**** Provided data ****

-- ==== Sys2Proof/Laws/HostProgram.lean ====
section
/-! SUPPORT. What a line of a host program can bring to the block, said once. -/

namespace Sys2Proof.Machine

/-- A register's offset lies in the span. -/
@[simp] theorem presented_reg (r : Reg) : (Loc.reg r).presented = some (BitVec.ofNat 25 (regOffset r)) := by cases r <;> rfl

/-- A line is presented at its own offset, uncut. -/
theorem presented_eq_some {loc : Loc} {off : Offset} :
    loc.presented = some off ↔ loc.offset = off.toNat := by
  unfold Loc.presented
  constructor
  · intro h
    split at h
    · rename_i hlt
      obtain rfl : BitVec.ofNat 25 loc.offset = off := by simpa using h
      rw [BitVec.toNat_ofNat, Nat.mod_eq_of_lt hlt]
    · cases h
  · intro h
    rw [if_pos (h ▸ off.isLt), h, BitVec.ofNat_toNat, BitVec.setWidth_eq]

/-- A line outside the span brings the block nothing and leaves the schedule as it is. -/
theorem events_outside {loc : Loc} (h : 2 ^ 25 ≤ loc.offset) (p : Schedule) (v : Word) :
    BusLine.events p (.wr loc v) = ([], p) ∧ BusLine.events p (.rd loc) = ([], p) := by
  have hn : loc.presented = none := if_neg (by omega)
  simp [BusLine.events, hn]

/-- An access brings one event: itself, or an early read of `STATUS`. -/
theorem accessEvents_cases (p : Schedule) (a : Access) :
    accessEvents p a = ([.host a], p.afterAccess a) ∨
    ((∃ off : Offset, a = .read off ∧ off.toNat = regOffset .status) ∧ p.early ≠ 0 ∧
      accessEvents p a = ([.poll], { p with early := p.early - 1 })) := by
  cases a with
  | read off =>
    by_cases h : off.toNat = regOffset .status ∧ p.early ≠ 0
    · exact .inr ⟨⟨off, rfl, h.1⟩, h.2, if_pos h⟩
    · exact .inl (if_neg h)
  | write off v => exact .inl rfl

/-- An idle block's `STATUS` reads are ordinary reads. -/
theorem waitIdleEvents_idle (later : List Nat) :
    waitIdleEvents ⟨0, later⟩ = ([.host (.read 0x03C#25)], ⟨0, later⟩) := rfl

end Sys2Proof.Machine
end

****
**** Provided data ****

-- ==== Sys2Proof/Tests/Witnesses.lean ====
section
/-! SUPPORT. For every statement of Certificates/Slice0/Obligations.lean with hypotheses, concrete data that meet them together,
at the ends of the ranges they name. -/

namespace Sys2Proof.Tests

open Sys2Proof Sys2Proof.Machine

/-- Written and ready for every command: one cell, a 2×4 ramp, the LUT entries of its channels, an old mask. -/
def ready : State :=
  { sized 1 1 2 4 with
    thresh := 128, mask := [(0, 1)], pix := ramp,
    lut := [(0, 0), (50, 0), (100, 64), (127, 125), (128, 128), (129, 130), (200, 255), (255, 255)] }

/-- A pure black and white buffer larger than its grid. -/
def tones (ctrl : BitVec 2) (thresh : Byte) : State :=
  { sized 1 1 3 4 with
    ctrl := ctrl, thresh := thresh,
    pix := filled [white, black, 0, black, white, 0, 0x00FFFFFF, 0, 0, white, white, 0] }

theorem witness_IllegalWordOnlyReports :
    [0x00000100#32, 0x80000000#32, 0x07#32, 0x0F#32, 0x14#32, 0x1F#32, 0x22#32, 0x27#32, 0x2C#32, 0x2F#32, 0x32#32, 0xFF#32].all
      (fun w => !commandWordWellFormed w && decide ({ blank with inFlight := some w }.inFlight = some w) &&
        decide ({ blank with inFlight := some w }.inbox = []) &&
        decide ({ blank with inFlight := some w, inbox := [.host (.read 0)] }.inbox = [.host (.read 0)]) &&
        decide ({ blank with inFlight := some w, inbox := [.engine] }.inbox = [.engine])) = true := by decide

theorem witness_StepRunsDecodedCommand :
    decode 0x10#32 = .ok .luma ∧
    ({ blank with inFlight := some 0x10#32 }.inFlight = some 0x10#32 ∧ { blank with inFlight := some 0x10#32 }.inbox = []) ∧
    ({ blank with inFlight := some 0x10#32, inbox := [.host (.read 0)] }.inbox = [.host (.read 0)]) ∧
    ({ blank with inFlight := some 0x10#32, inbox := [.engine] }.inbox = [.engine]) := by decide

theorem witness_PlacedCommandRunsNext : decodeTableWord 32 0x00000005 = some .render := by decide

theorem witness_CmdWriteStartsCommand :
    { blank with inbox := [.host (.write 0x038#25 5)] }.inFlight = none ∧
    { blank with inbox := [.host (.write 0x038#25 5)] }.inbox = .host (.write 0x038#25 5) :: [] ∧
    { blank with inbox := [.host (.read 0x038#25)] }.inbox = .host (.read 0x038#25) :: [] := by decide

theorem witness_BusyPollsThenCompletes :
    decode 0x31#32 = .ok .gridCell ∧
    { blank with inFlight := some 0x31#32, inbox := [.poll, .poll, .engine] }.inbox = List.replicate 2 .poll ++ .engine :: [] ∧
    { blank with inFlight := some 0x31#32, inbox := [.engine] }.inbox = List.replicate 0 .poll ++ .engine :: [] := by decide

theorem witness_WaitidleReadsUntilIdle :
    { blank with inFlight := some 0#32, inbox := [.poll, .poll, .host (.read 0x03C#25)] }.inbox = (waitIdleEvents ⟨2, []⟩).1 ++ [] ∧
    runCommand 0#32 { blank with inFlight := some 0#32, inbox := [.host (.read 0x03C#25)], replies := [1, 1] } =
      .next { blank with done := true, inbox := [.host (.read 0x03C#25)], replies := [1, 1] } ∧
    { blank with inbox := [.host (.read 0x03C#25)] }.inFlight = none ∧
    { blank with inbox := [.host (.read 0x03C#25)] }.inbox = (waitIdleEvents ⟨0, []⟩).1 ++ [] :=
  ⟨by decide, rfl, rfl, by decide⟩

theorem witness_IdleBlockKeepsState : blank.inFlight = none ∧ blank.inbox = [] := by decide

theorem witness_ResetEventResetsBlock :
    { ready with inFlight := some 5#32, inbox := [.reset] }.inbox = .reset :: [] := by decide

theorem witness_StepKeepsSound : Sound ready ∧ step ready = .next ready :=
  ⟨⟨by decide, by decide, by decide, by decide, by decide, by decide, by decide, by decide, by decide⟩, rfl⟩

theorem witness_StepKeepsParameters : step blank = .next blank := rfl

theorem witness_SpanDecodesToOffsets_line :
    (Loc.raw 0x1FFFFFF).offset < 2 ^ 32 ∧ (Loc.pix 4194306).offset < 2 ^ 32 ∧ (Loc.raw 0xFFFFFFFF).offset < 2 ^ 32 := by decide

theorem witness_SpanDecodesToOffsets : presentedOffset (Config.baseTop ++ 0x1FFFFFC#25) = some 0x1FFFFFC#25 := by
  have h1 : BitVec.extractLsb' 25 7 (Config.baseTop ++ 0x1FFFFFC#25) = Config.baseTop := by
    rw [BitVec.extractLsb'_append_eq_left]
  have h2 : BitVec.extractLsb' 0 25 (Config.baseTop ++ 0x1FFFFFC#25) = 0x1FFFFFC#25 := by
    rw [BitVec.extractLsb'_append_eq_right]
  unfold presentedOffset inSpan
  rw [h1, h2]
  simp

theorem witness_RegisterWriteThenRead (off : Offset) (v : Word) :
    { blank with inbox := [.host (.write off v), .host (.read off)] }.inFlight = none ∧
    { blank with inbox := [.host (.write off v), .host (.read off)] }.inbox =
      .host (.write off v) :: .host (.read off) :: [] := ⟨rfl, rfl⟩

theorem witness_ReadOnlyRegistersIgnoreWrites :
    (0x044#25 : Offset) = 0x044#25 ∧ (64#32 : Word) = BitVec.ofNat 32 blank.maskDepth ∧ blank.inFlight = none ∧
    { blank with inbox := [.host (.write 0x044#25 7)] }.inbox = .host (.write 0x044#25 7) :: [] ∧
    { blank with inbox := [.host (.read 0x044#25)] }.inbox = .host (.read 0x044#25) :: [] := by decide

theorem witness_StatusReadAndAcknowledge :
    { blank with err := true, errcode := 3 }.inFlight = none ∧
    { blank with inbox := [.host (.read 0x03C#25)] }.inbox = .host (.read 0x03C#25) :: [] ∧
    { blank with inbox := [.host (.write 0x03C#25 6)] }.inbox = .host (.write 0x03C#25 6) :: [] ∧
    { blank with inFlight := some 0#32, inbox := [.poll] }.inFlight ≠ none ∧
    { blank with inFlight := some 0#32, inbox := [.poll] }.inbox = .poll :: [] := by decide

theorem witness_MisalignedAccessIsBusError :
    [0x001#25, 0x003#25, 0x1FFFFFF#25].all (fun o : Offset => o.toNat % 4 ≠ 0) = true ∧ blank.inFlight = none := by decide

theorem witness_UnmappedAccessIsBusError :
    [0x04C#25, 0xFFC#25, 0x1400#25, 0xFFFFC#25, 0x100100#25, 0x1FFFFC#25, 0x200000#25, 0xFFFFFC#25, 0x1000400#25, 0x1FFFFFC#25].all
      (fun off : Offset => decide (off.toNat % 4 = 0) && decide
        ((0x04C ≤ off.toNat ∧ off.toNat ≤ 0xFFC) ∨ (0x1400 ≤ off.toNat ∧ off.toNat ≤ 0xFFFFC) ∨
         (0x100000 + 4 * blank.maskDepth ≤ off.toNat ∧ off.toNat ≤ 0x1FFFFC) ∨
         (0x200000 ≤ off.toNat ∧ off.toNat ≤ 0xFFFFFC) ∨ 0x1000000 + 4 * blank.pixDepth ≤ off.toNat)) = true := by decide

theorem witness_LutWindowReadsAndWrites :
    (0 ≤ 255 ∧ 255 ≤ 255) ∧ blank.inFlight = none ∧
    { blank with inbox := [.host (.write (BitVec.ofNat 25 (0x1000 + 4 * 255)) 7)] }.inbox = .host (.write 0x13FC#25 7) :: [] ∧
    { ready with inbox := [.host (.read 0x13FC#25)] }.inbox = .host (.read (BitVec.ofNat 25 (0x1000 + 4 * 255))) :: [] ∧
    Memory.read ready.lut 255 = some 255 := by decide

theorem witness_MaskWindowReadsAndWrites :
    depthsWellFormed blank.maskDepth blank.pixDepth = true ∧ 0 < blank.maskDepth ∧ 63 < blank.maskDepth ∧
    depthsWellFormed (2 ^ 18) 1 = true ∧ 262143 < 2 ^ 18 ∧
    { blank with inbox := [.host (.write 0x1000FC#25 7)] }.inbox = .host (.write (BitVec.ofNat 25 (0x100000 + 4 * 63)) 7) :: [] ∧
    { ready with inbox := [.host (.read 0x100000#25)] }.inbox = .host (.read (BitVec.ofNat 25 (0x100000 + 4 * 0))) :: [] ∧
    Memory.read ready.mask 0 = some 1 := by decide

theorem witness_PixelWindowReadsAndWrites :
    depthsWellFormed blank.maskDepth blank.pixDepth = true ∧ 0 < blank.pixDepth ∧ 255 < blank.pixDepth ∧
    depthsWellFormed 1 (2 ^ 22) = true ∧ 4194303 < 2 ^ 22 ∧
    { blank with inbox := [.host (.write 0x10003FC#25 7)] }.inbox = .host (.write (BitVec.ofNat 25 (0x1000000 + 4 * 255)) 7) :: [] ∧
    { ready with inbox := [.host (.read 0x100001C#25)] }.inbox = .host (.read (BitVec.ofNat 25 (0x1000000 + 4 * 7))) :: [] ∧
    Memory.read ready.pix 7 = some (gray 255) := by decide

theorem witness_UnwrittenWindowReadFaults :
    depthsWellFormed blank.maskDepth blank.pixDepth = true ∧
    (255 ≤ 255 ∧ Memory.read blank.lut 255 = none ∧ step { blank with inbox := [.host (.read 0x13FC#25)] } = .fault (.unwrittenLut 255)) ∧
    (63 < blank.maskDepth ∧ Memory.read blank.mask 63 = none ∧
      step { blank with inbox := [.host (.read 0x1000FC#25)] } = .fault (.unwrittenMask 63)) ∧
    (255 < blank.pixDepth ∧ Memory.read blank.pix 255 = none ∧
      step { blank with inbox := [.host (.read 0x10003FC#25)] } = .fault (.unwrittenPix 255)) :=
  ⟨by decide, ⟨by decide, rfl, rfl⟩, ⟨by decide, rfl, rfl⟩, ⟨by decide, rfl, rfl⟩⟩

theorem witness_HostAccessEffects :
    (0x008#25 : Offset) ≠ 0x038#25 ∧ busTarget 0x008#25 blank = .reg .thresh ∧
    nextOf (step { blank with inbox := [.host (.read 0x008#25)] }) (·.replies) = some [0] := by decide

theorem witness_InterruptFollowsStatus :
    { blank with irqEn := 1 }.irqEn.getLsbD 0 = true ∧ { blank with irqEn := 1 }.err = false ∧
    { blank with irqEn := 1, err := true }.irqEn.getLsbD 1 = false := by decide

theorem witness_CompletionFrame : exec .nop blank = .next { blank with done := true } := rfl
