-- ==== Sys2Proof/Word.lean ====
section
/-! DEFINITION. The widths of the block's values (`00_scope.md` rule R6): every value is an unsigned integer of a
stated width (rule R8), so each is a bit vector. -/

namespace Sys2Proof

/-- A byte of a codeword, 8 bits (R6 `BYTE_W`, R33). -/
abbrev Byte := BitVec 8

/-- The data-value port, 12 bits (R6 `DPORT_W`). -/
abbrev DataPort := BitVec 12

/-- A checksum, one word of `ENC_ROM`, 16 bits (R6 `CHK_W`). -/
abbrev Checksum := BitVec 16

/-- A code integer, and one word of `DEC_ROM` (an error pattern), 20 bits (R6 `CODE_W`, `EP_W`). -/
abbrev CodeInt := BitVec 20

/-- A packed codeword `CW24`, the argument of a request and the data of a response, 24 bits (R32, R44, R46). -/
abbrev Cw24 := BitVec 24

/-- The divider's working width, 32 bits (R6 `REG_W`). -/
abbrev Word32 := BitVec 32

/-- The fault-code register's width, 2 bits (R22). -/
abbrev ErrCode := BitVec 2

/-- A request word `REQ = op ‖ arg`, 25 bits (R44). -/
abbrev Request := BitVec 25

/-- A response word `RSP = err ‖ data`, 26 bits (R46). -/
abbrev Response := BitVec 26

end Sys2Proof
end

****
**** Provided data ****

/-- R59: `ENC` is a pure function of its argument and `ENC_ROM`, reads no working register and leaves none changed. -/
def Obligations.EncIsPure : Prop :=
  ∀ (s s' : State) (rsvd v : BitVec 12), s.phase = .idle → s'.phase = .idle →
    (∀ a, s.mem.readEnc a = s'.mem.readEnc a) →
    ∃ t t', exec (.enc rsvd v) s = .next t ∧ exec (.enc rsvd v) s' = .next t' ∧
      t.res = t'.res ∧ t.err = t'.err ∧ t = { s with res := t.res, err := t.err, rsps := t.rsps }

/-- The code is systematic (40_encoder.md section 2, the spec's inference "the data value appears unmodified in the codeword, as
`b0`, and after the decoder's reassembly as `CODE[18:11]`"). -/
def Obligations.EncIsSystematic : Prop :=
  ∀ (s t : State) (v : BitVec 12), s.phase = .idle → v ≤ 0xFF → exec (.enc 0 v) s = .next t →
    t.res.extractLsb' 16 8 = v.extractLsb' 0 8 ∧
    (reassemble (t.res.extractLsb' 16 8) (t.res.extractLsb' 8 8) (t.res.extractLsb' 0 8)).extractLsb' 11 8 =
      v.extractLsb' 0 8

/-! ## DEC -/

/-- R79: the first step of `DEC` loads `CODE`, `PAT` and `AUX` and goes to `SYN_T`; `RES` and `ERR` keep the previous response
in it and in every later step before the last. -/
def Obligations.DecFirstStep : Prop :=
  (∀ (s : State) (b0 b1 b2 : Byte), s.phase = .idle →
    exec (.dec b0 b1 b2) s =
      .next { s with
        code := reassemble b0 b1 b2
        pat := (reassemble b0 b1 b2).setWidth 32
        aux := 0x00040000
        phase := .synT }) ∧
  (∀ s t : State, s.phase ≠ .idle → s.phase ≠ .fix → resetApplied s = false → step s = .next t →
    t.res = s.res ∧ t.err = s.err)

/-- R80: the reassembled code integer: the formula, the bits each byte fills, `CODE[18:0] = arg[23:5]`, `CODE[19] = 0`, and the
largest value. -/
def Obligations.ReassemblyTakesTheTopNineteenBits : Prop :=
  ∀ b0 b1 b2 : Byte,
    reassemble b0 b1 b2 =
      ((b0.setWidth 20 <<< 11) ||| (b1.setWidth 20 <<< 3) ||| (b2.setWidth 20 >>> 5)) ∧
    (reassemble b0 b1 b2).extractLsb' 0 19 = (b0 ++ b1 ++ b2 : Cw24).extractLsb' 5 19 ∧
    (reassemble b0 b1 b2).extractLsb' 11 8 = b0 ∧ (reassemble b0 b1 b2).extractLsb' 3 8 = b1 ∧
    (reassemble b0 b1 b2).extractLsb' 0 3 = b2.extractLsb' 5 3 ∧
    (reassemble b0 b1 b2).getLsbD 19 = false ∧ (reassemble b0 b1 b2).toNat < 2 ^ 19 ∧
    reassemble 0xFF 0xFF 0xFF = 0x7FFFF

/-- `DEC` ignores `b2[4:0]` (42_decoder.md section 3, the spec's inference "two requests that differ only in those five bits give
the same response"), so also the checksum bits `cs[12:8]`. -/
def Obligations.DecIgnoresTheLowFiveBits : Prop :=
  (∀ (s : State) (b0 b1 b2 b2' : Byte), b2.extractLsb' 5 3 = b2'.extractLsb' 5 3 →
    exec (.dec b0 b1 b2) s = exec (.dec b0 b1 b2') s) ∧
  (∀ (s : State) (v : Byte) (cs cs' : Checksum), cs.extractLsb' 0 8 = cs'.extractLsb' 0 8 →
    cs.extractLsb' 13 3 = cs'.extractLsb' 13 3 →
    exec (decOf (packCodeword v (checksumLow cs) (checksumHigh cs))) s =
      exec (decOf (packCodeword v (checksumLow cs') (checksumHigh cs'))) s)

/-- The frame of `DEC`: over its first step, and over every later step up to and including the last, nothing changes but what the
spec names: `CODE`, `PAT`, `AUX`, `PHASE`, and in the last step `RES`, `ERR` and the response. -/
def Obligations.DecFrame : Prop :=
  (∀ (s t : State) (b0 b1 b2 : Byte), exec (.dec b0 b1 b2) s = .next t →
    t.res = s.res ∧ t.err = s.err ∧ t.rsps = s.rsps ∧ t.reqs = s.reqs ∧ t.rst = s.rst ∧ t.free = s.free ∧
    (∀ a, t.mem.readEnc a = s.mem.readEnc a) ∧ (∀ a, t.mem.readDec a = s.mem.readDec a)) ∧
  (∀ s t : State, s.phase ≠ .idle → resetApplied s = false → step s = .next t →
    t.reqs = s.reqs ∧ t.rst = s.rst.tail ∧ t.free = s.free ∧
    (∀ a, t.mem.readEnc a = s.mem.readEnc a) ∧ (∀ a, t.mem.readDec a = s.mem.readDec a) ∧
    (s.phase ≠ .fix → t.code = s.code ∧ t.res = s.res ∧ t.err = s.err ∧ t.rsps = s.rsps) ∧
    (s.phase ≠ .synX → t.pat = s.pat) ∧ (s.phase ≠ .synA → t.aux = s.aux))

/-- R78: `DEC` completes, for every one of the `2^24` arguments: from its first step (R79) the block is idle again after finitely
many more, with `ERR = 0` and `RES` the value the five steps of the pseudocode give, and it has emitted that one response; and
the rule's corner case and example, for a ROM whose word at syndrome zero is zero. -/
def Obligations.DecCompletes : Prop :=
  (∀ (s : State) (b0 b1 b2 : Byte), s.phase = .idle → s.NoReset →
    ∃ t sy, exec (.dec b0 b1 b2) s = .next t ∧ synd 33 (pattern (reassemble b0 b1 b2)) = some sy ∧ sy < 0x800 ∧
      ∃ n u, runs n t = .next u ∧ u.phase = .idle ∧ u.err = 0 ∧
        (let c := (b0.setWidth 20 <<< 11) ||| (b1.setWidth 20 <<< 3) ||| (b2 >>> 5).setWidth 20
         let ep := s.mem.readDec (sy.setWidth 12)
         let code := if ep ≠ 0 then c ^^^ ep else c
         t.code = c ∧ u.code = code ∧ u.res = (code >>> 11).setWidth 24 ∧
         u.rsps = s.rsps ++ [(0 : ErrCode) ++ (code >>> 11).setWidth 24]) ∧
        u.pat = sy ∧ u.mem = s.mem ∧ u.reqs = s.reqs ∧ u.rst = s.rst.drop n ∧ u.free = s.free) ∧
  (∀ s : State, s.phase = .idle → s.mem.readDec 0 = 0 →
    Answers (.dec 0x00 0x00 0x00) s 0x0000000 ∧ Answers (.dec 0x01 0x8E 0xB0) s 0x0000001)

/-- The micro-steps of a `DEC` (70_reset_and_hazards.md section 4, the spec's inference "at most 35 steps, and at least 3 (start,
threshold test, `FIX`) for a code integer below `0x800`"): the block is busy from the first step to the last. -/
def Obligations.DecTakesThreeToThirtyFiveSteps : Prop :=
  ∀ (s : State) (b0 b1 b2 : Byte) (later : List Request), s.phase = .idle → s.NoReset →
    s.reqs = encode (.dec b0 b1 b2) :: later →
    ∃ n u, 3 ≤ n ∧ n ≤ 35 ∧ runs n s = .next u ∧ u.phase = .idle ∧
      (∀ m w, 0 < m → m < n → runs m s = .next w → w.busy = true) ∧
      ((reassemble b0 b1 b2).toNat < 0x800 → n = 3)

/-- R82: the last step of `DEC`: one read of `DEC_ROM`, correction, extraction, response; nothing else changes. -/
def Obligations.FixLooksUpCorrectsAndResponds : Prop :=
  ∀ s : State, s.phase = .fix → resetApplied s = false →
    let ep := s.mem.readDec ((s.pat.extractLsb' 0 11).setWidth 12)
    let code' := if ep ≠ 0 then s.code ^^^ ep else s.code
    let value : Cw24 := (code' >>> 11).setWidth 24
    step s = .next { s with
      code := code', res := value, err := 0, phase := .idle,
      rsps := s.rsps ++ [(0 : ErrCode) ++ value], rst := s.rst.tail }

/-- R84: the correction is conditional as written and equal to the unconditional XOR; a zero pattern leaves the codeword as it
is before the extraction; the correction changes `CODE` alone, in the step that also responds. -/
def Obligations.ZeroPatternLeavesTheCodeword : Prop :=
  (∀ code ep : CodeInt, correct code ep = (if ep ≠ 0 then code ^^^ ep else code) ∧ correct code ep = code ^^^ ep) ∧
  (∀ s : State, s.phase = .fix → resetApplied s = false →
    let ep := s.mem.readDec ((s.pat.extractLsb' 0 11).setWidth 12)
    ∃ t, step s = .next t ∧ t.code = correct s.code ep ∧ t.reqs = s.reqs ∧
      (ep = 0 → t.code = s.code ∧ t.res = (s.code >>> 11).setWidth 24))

****

## What you are asked to do
The lines above starting at the one that contains "-- ==== Sys2Proof/Laws/HostProgram.lean" and ending at the one that contains "exact .inl rfl" must be transcribed exactly, and no other lines may appear.

## Problem solution
-- ==== Sys2Proof/Laws/HostProgram.lean ====
section
/-! SUPPORT. What a line of a host program can bring to the block, said once. -/

namespace Sys2Proof.Machine

/-- A register's offset lies in the span. -/
@[simp] theorem presented_reg (r : Reg) : (Loc.reg r).presented = some (BitVec.ofNat 25 (regOffset r)) := by cases r <;> rfl

/-- A line is presented at its own offset, uncut. -/
theorem presented_eq_some {loc : Loc} {off : Offset} :
    loc.presented = some off ↔ loc.offset = off.toNat := by
  unfold Loc.presented
  constructor
  · intro h
    split at h
    · rename_i hlt
      obtain rfl : BitVec.ofNat 25 loc.offset = off := by simpa using h
      rw [BitVec.toNat_ofNat, Nat.mod_eq_of_lt hlt]
    · cases h
  · intro h
    rw [if_pos (h ▸ off.isLt), h, BitVec.ofNat_toNat, BitVec.setWidth_eq]

/-- A line outside the span brings the block nothing and leaves the schedule as it is. -/
theorem events_outside {loc : Loc} (h : 2 ^ 25 ≤ loc.offset) (p : Schedule) (v : Word) :
    BusLine.events p (.wr loc v) = ([], p) ∧ BusLine.events p (.rd loc) = ([], p) := by
  have hn : loc.presented = none := if_neg (by omega)
  simp [BusLine.events, hn]

/-- An access brings one event: itself, or an early read of `STATUS`. -/
theorem accessEvents_cases (p : Schedule) (a : Access) :
    accessEvents p a = ([.host a], p.afterAccess a) ∨
    ((∃ off : Offset, a = .read off ∧ off.toNat = regOffset .status) ∧ p.early ≠ 0 ∧
      accessEvents p a = ([.poll], { p with early := p.early - 1 })) := by
  cases a with
  | read off =>
    by_cases h : off.toNat = regOffset .status ∧ p.early ≠ 0
    · exact .inr ⟨⟨off, rfl, h.1⟩, h.2, if_pos h⟩
    · exact .inl (if_neg h)
  | write off v => exact .inl rfl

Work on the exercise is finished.